WHAT TO DO: Output every record precisely.

THE INPUT:
*** Begin section ***

/-- FILT after another command leads where FILT before it does, but for `byte_valid`, which FILT clears. -/
theorem effect_filt_effect (x : Sample) (i : Instr) (s : State) (hi : ∀ y, i ≠ .filt y) :
    effect (.filt x) (effect i s) = (effect i (effect (.filt x) s)).setByteValid false := by
  have hfsk (y : Sample) := filtWrites_fskWrites (bq s.build s.f0 (sampleOperand x)) (fsk s.build s.disc y) s
  cases i with
  | filt y => exact absurd rfl (hi y)
  | demod y => exact congrArg (·.setByteValid false) (hfsk y)
  | sample y =>
    have hwrites := congrArg (uartWrites (uart s.build s.uart (fsk s.build s.disc y).bit)) (hfsk y)
    exact congrArg (·.setByteValid false) hwrites
  | _ => rfl

end Sys2Proof.Machine

namespace Sys2Proof.Safety

open Sys2Proof.Machine

/-- From a state of R42 two defined commands complete in the effect of the second on that of the first. -/
theorem execAll_pair (i j : Instr) (s : State) (hs : s.inRange = true) (hi : i.isDefined = true)
    (hj : j.isDefined = true) : execAll [i, j] s = .next (effect j (effect i s)) := by
  rw [execAll_cons i [j] s _ ((perform_eq_next _ _ _).2 ⟨hi, hs, rfl⟩), execAll_singleton, perform_eq_next]
  exact ⟨hj, effect_inRange i s hs, rfl⟩

/-- From a state of R42 FILT and another defined command complete in either order, in states that agree but for
`byte_valid`. -/
theorem execAll_filt_comm (x : Sample) (i : Instr) (s : State) (hs : s.inRange = true) (hd : i.isDefined = true)
    (hi : ∀ y, i ≠ .filt y) :
    execAll [.filt x, i] s = .next (effect i (effect (.filt x) s)) ∧
    execAll [i, .filt x] s = .next ((effect i (effect (.filt x) s)).setByteValid false) := by
  rw [execAll_pair _ _ s hs rfl hd, execAll_pair _ _ s hs hd rfl, effect_filt_effect x i s hi]
  exact ⟨rfl, rfl⟩

end Sys2Proof.Safety

namespace Sys2Proof.Proofs

open Sys2Proof.Machine
open Sys2Proof.Safety

/-- Settles O19: FILT writes the kernel's results on `F0`, and records exactly the kernel's flag. -/
theorem filtComputesTheBiquad : Obligations.FiltComputesTheBiquad := by
  refine ⟨fun s x hs => ?_, decode_of_op_filt⟩
  refine ⟨_, exec_of_inRange _ s hs, effect_filt_yOut_toInt x s, rfl, rfl, rfl, ?_⟩
  rw [effect_filt_rangeViolation_iff, bq_violated_iff_ne]
  rfl

/-- Settles O20: either premise says that the kernel step did not flag, and such a step is exact. -/
theorem filtIsExactWithoutViolation : Obligations.FiltIsExactWithoutViolation := by
  intro s t x h hv
  obtain ⟨-, rfl⟩ := (exec_eq_next _ _ _).1 h
  have hflag : kernelFlags (.filt x) s = false := hv.elim (kernelFlags_eq_false_of_effect _ s) id
  obtain ⟨hy, hw1, hw2⟩ := bq_exact s.build s.f0 x.toInt hflag
  obtain ⟨hlo, hhi⟩ := asr_bounds (s.build.b0.toInt * x.toInt + s.f0.w1) s.build.coefShift
  rw [← hy] at hlo hhi
  rw [effect_filt_yOut_toInt]
  exact ⟨hlo, hhi, hw1, hw2⟩

/-- Settles O22: each command records the flag of its kernel step, and that of its product, under the conditions of R93 and
of R106. -/
theorem violationIsRecordedExactly : Obligations.ViolationIsRecordedExactly := by
  refine fun s t x => ⟨fun h => ?_, fun h => ?_⟩
  · obtain ⟨-, rfl⟩ := (exec_eq_next _ _ _).1 h
    rw [effect_filt_rangeViolation_iff, bq_violated_iff]
  · obtain ⟨i, hi, h⟩ : ∃ i, (i = .demod x ∨ i = .sample x) ∧ exec i s = .next t :=
      h.elim (fun h => ⟨_, .inl rfl, h⟩) (fun h => ⟨_, .inr rfl, h⟩)
    obtain ⟨-, rfl⟩ := (exec_eq_next _ _ _).1 h
    rw [effect_fsk_rangeViolation_iff i x s hi, productClamps_iff, fskKernel, bq_violated_iff]
    rfl

/-- Settles O38: FILT commutes with each of the three but for `byte_valid`, which DEMOD clears as FILT does. -/
theorem filtCommutesWithTheStream : Obligations.FiltCommutesWithTheStream := by
  intro s x y b hs
  exact ⟨⟨_, execAll_filt_comm x (.demod y) s hs rfl nofun⟩, ⟨_, execAll_filt_comm x (.sample y) s hs rfl nofun⟩,
    ⟨_, execAll_filt_comm x (.decode b) s hs rfl nofun⟩⟩

end Sys2Proof.Proofs
end

/-! Laws of the discriminator step, of its delay line and of the fill-up after reset, and the statements of
41_fsk_discriminator.md settled from them. -/

section

namespace Sys2Proof.Machine

open Sys2Proof.Safety

/-! The discriminator step, register by register (R101). -/

@[simp] theorem fsk_next_f1 (B : Build) (D : DiscState) (x : Sample) :
    (fsk B D x).next.f1 = (fskKernel B D x).next := rfl

@[simp] theorem fsk_next_dl (B : Build) (D : DiscState) (x : Sample) :
    (fsk B D x).next.dl = memWrite D.dl D.ptr x := rfl

@[simp] theorem fsk_next_ptr (B : Build) (D : DiscState) (x : Sample) : (fsk B D x).next.ptr = nextPtr D.ptr := rfl

/-- Any command but DEMOD and SAMPLE leaves the discriminator and `bit_out` as they are. -/
theorem effect_disc_of_no_call (i : Instr) (s : State) (h : ∀ x, i ≠ .demod x ∧ i ≠ .sample x) :
    (effect i s).disc = s.disc ∧ (effect i s).bitOut = s.bitOut := by
  cases i with
  | demod x => exact absurd rfl (h x).1
  | sample x => exact absurd rfl (h x).2
  | _ => exact ⟨rfl, rfl⟩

*** End section ***

RESPONSE AREA:
/-- FILT after another command leads where FILT before it does, but for `byte_valid`, which FILT clears. -/
theorem effect_filt_effect (x : Sample) (i : Instr) (s : State) (hi : ∀ y, i ≠ .filt y) :
    effect (.filt x) (effect i s) = (effect i (effect (.filt x) s)).setByteValid false := by
  have hfsk (y : Sample) := filtWrites_fskWrites (bq s.build s.f0 (sampleOperand x)) (fsk s.build s.disc y) s
  cases i with
  | filt y => exact absurd rfl (hi y)
  | demod y => exact congrArg (·.setByteValid false) (hfsk y)
  | sample y =>
    have hwrites := congrArg (uartWrites (uart s.build s.uart (fsk s.build s.disc y).bit)) (hfsk y)
    exact congrArg (·.setByteValid false) hwrites
  | _ => rfl

end Sys2Proof.Machine

namespace Sys2Proof.Safety

open Sys2Proof.Machine

/-- From a state of R42 two defined commands complete in the effect of the second on that of the first. -/
theorem execAll_pair (i j : Instr) (s : State) (hs : s.inRange = true) (hi : i.isDefined = true)
    (hj : j.isDefined = true) : execAll [i, j] s = .next (effect j (effect i s)) := by
  rw [execAll_cons i [j] s _ ((perform_eq_next _ _ _).2 ⟨hi, hs, rfl⟩), execAll_singleton, perform_eq_next]
  exact ⟨hj, effect_inRange i s hs, rfl⟩

/-- From a state of R42 FILT and another defined command complete in either order, in states that agree but for
`byte_valid`. -/
theorem execAll_filt_comm (x : Sample) (i : Instr) (s : State) (hs : s.inRange = true) (hd : i.isDefined = true)
    (hi : ∀ y, i ≠ .filt y) :
    execAll [.filt x, i] s = .next (effect i (effect (.filt x) s)) ∧
    execAll [i, .filt x] s = .next ((effect i (effect (.filt x) s)).setByteValid false) := by
  rw [execAll_pair _ _ s hs rfl hd, execAll_pair _ _ s hs hd rfl, effect_filt_effect x i s hi]
  exact ⟨rfl, rfl⟩

end Sys2Proof.Safety

namespace Sys2Proof.Proofs

open Sys2Proof.Machine
open Sys2Proof.Safety

/-- Settles O19: FILT writes the kernel's results on `F0`, and records exactly the kernel's flag. -/
theorem filtComputesTheBiquad : Obligations.FiltComputesTheBiquad := by
  refine ⟨fun s x hs => ?_, decode_of_op_filt⟩
  refine ⟨_, exec_of_inRange _ s hs, effect_filt_yOut_toInt x s, rfl, rfl, rfl, ?_⟩
  rw [effect_filt_rangeViolation_iff, bq_violated_iff_ne]
  rfl

/-- Settles O20: either premise says that the kernel step did not flag, and such a step is exact. -/
theorem filtIsExactWithoutViolation : Obligations.FiltIsExactWithoutViolation := by
  intro s t x h hv
  obtain ⟨-, rfl⟩ := (exec_eq_next _ _ _).1 h
  have hflag : kernelFlags (.filt x) s = false := hv.elim (kernelFlags_eq_false_of_effect _ s) id
  obtain ⟨hy, hw1, hw2⟩ := bq_exact s.build s.f0 x.toInt hflag
  obtain ⟨hlo, hhi⟩ := asr_bounds (s.build.b0.toInt * x.toInt + s.f0.w1) s.build.coefShift
  rw [← hy] at hlo hhi
  rw [effect_filt_yOut_toInt]
  exact ⟨hlo, hhi, hw1, hw2⟩

/-- Settles O22: each command records the flag of its kernel step, and that of its product, under the conditions of R93 and
of R106. -/
theorem violationIsRecordedExactly : Obligations.ViolationIsRecordedExactly := by
  refine fun s t x => ⟨fun h => ?_, fun h => ?_⟩
  · obtain ⟨-, rfl⟩ := (exec_eq_next _ _ _).1 h
    rw [effect_filt_rangeViolation_iff, bq_violated_iff]
  · obtain ⟨i, hi, h⟩ : ∃ i, (i = .demod x ∨ i = .sample x) ∧ exec i s = .next t :=
      h.elim (fun h => ⟨_, .inl rfl, h⟩) (fun h => ⟨_, .inr rfl, h⟩)
    obtain ⟨-, rfl⟩ := (exec_eq_next _ _ _).1 h
    rw [effect_fsk_rangeViolation_iff i x s hi, productClamps_iff, fskKernel, bq_violated_iff]
    rfl

/-- Settles O38: FILT commutes with each of the three but for `byte_valid`, which DEMOD clears as FILT does. -/
theorem filtCommutesWithTheStream : Obligations.FiltCommutesWithTheStream := by
  intro s x y b hs
  exact ⟨⟨_, execAll_filt_comm x (.demod y) s hs rfl nofun⟩, ⟨_, execAll_filt_comm x (.sample y) s hs rfl nofun⟩,
    ⟨_, execAll_filt_comm x (.decode b) s hs rfl nofun⟩⟩

end Sys2Proof.Proofs
end

/-! Laws of the discriminator step, of its delay line and of the fill-up after reset, and the statements of
41_fsk_discriminator.md settled from them. -/

section

namespace Sys2Proof.Machine

open Sys2Proof.Safety

/-! The discriminator step, register by register (R101). -/

@[simp] theorem fsk_next_f1 (B : Build) (D : DiscState) (x : Sample) :
    (fsk B D x).next.f1 = (fskKernel B D x).next := rfl

@[simp] theorem fsk_next_dl (B : Build) (D : DiscState) (x : Sample) :
    (fsk B D x).next.dl = memWrite D.dl D.ptr x := rfl

@[simp] theorem fsk_next_ptr (B : Build) (D : DiscState) (x : Sample) : (fsk B D x).next.ptr = nextPtr D.ptr := rfl

/-- Any command but DEMOD and SAMPLE leaves the discriminator and `bit_out` as they are. -/
theorem effect_disc_of_no_call (i : Instr) (s : State) (h : ∀ x, i ≠ .demod x ∧ i ≠ .sample x) :
    (effect i s).disc = s.disc ∧ (effect i s).bitOut = s.bitOut := by
  cases i with
  | demod x => exact absurd rfl (h x).1
  | sample x => exact absurd rfl (h x).2
  | _ => exact ⟨rfl, rfl⟩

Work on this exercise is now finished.